Problem details —
Reproduce the records below exactly, but only between the lines holding "obtain ⟨i, v⟩ := x" and "by_cases hk : k = i", inclusive.

##### Provided entries #####

-- ==== Sys2Proof/Laws/Memory.lean ====
section
/-! SUPPORT. The laws of the byte arrays: read after write, the canonical form, and that it makes equal arrays equal data. -/

namespace Sys2Proof.Machine

theorem Memory.mem_entry {k : Nat} {v : Byte} {m : Memory} {x : Host.Cell} (h : x ∈ Memory.entry k v m) :
    (x = (k, v) ∧ v ≠ Memory.unlisted) ∨ x ∈ m := by
  unfold Memory.entry at h
  split at h
  · exact .inr h
  · rcases List.mem_cons.1 h with rfl | h
    · exact .inl ⟨rfl, ‹_›⟩
    · exact .inr h

theorem Memory.read_of_all_gt {m : Memory} {k : Nat} (h : ∀ x ∈ m, k < x.1) : m.read k = Memory.unlisted := by
  induction m with
  | nil => rfl
  | cons x m ih =>
    have hk : k ≠ x.1 := Nat.ne_of_lt (h x (by simp))
    simp only [Memory.read, hk, if_false]
    exact ih fun y hy => h y (by simp [hy])

theorem Memory.read_entry_same {k : Nat} {v : Byte} {m : Memory} (h : ∀ x ∈ m, k < x.1) :
    (Memory.entry k v m).read k = v := by
  unfold Memory.entry
  split
  · rw [Memory.read_of_all_gt h]; exact Eq.symm ‹_›
  · simp [Memory.read]

theorem Memory.read_entry_other {k j : Nat} {v : Byte} {m : Memory} (h : j ≠ k) :
    (Memory.entry k v m).read j = m.read j := by
  unfold Memory.entry
  split <;> simp [Memory.read, h]

theorem Memory.entry_wf {k : Nat} {v : Byte} {m : Memory} (hm : m.wf) (h : ∀ x ∈ m, k < x.1) :
    (Memory.entry k v m).wf := by
  unfold Memory.entry
  split
  · exact hm
  · refine ⟨List.pairwise_cons.2 ⟨h, hm.1⟩, fun x hx => ?_⟩
    rcases List.mem_cons.1 hx with rfl | hx
    · assumption
    · exact hm.2 x hx

theorem Memory.wf_tail {x : Host.Cell} {m : Memory} (h : Memory.wf (x :: m)) : m.wf ∧ ∀ y ∈ m, x.1 < y.1 := by
  obtain ⟨h1, h2⟩ := h
  rw [List.pairwise_cons] at h1
  exact ⟨⟨h1.2, fun y hy => h2 y (by simp [hy])⟩, h1.1⟩

/-- Every cell after a write is the written one or was there before. -/
theorem Memory.mem_write {m : Memory} {k : Nat} {v : Byte} {x : Host.Cell} (h : x ∈ m.write k v) :
    (x = (k, v) ∧ v ≠ Memory.unlisted) ∨ x ∈ m := by
  induction m with
  | nil => exact Memory.mem_entry h
  | cons y m ih =>
    obtain ⟨i, w⟩ := y
    simp only [Memory.write] at h
    split at h
    · exact Memory.mem_entry h
    · split at h
      · exact (Memory.mem_entry h).imp_right fun h => by simp [h]
      · rcases List.mem_cons.1 h with rfl | h
        · exact .inr (by simp)
        · exact (ih h).imp_right fun h => by simp [h]

theorem Memory.read_write_same {m : Memory} (hm : m.wf) (k : Nat) (v : Byte) : (m.write k v).read k = v := by
  induction m with
  | nil => exact Memory.read_entry_same (by simp)
  | cons x m ih =>
    obtain ⟨i, w⟩ := x
    obtain ⟨hm', hlt⟩ := Memory.wf_tail hm
    simp only [Memory.write]
    split
    · refine Memory.read_entry_same fun y hy => ?_
      rcases List.mem_cons.1 hy with rfl | hy
      · assumption
      · exact Nat.lt_trans ‹k < i› (hlt y hy)
    · split
      · subst k; exact Memory.read_entry_same hlt
      · simp only [Memory.read, ‹¬ k = i›, if_false]; exact ih hm'

theorem Memory.read_write_other (m : Memory) {k j : Nat} (v : Byte) (h : j ≠ k) : (m.write k v).read j = m.read j := by
  induction m with
  | nil => exact Memory.read_entry_other h
  | cons x m ih =>
    obtain ⟨i, w⟩ := x
    simp only [Memory.write]
    split
    · exact Memory.read_entry_other h
    · split
      · subst k; rw [Memory.read_entry_other h]; simp [Memory.read, h]
      · simp only [Memory.read, ih]

theorem Memory.write_wf {m : Memory} (hm : m.wf) (k : Nat) (v : Byte) : (m.write k v).wf := by
  induction m with
  | nil => exact Memory.entry_wf hm (by simp)
  | cons x m ih =>
    obtain ⟨i, w⟩ := x
    obtain ⟨hm', hlt⟩ := Memory.wf_tail hm
    simp only [Memory.write]
    split
    · refine Memory.entry_wf hm fun y hy => ?_
      rcases List.mem_cons.1 hy with rfl | hy
      · assumption
      · exact Nat.lt_trans ‹k < i› (hlt y hy)
    · split
      · subst k; exact Memory.entry_wf hm' hlt
      · refine ⟨List.pairwise_cons.2 ⟨fun y hy => ?_, (ih hm').1⟩, fun y hy => ?_⟩
        · rcases Memory.mem_write hy with ⟨rfl, _⟩ | hy
          · have := ‹¬ k < i›
            have := ‹¬ k = i›
            show i < k
            omega
          · exact hlt y hy
        · rcases List.mem_cons.1 hy with rfl | hy
          · exact hm.2 _ (by simp)
          · exact (ih hm').2 y hy

theorem Memory.write_within {m : Memory} {size k : Nat} (hm : m.within size) (hk : k < size) (v : Byte) :
    (m.write k v).within size := fun x hx => by
  rcases Memory.mem_write hx with ⟨rfl, _⟩ | hx
  · exact hk
  · exact hm x hx

theorem Memory.mem_load {bytes : List Byte} {k : Nat} {x : Host.Cell} (h : x ∈ Memory.load k bytes) :
    k ≤ x.1 ∧ x.1 < k + bytes.length := by
  induction bytes generalizing k with
  | nil => simp [Memory.load] at h
  | cons v bytes ih =>
    rcases Memory.mem_entry h with ⟨rfl, _⟩ | h
    · simp
    · have := ih h
      simp only [List.length_cons]
      omega

theorem Memory.load_wf (k : Nat) (bytes : List Byte) : (Memory.load k bytes).wf := by
  induction bytes generalizing k with
  | nil => simp [Memory.load, Memory.wf]
  | cons v bytes ih => exact Memory.entry_wf (ih _) fun x hx => (Memory.mem_load hx).1

theorem Memory.read_load {bytes : List Byte} (k i : Nat) (h : i < bytes.length) :
    (Memory.load k bytes).read (k + i) = bytes[i] := by
  induction bytes generalizing k i with
  | nil => simp at h
  | cons v bytes ih =>
    cases i with
    | zero => exact Memory.read_entry_same fun x hx => (Memory.mem_load hx).1
    | succ i =>
      rw [Memory.load, Memory.read_entry_other (by omega)]
      simpa [Nat.add_comm, Nat.add_left_comm] using ih (k + 1) i (by simpa using h)

theorem Memory.read_load_outside {bytes : List Byte} (k i : Nat) (h : i < k ∨ k + bytes.length ≤ i) :
    (Memory.load k bytes).read i = Memory.unlisted := by
  induction bytes generalizing k with
  | nil => rfl
  | cons v bytes ih =>
    simp only [List.length_cons] at h
    rw [Memory.load, Memory.read_entry_other (by omega)]
    exact ih (k + 1) (by omega)

/-- Canonical arrays that read alike everywhere are equal lists. -/
theorem Memory.ext_of_read {m m' : Memory} (hm : m.wf) (hm' : m'.wf) (h : ∀ k, m.read k = m'.read k) : m = m' := by
  induction m generalizing m' with
  | nil =>
    cases m' with
    | nil => rfl
    | cons y m' =>
      have := h y.1
      simp only [Memory.read, if_true] at this
      exact absurd this.symm (hm'.2 y (by simp))
  | cons x m ih =>
    obtain ⟨hmt, hlt⟩ := Memory.wf_tail hm
    cases m' with
    | nil =>
      have := h x.1
      simp only [Memory.read, if_true] at this
      exact absurd this (hm.2 x (by simp))
    | cons y m' =>
      obtain ⟨hmt', hlt'⟩ := Memory.wf_tail hm'
      obtain ⟨i, v⟩ := x
      obtain ⟨j, w⟩ := y
      have hij : i = j := by
        by_contra hne
        rcases Nat.lt_or_gt_of_ne hne with hlt1 | hlt1
        · have h1 := h i
          simp only [Memory.read, if_true, hne, if_false] at h1
          rw [Memory.read_of_all_gt fun z hz => Nat.lt_trans hlt1 (hlt' z hz)] at h1
          exact hm.2 (i, v) (by simp) h1
        · have h1 := h j
          simp only [Memory.read, if_true, Ne.symm hne, if_false] at h1
          rw [Memory.read_of_all_gt fun z hz => Nat.lt_trans hlt1 (hlt z hz)] at h1
          exact hm'.2 (j, w) (by simp) h1.symm
      subst hij
      have hv : v = w := by simpa [Memory.read] using h i
      subst hv
      rw [ih hmt hmt' fun k => ?_]
      by_cases hk : k = i
      · subst hk; rw [Memory.read_of_all_gt hlt, Memory.read_of_all_gt hlt']
      · simpa [Memory.read, hk] using h k

end Sys2Proof.Machine
end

#####

Task output —
      obtain ⟨i, v⟩ := x
      obtain ⟨j, w⟩ := y
      have hij : i = j := by
        by_contra hne
        rcases Nat.lt_or_gt_of_ne hne with hlt1 | hlt1
        · have h1 := h i
          simp only [Memory.read, if_true, hne, if_false] at h1
          rw [Memory.read_of_all_gt fun z hz => Nat.lt_trans hlt1 (hlt' z hz)] at h1
          exact hm.2 (i, v) (by simp) h1
        · have h1 := h j
          simp only [Memory.read, if_true, Ne.symm hne, if_false] at h1
          rw [Memory.read_of_all_gt fun z hz => Nat.lt_trans hlt1 (hlt z hz)] at h1
          exact hm'.2 (j, w) (by simp) h1.symm
      subst hij
      have hv : v = w := by simpa [Memory.read] using h i
      subst hv
      rw [ih hmt hmt' fun k => ?_]
      by_cases hk : k = i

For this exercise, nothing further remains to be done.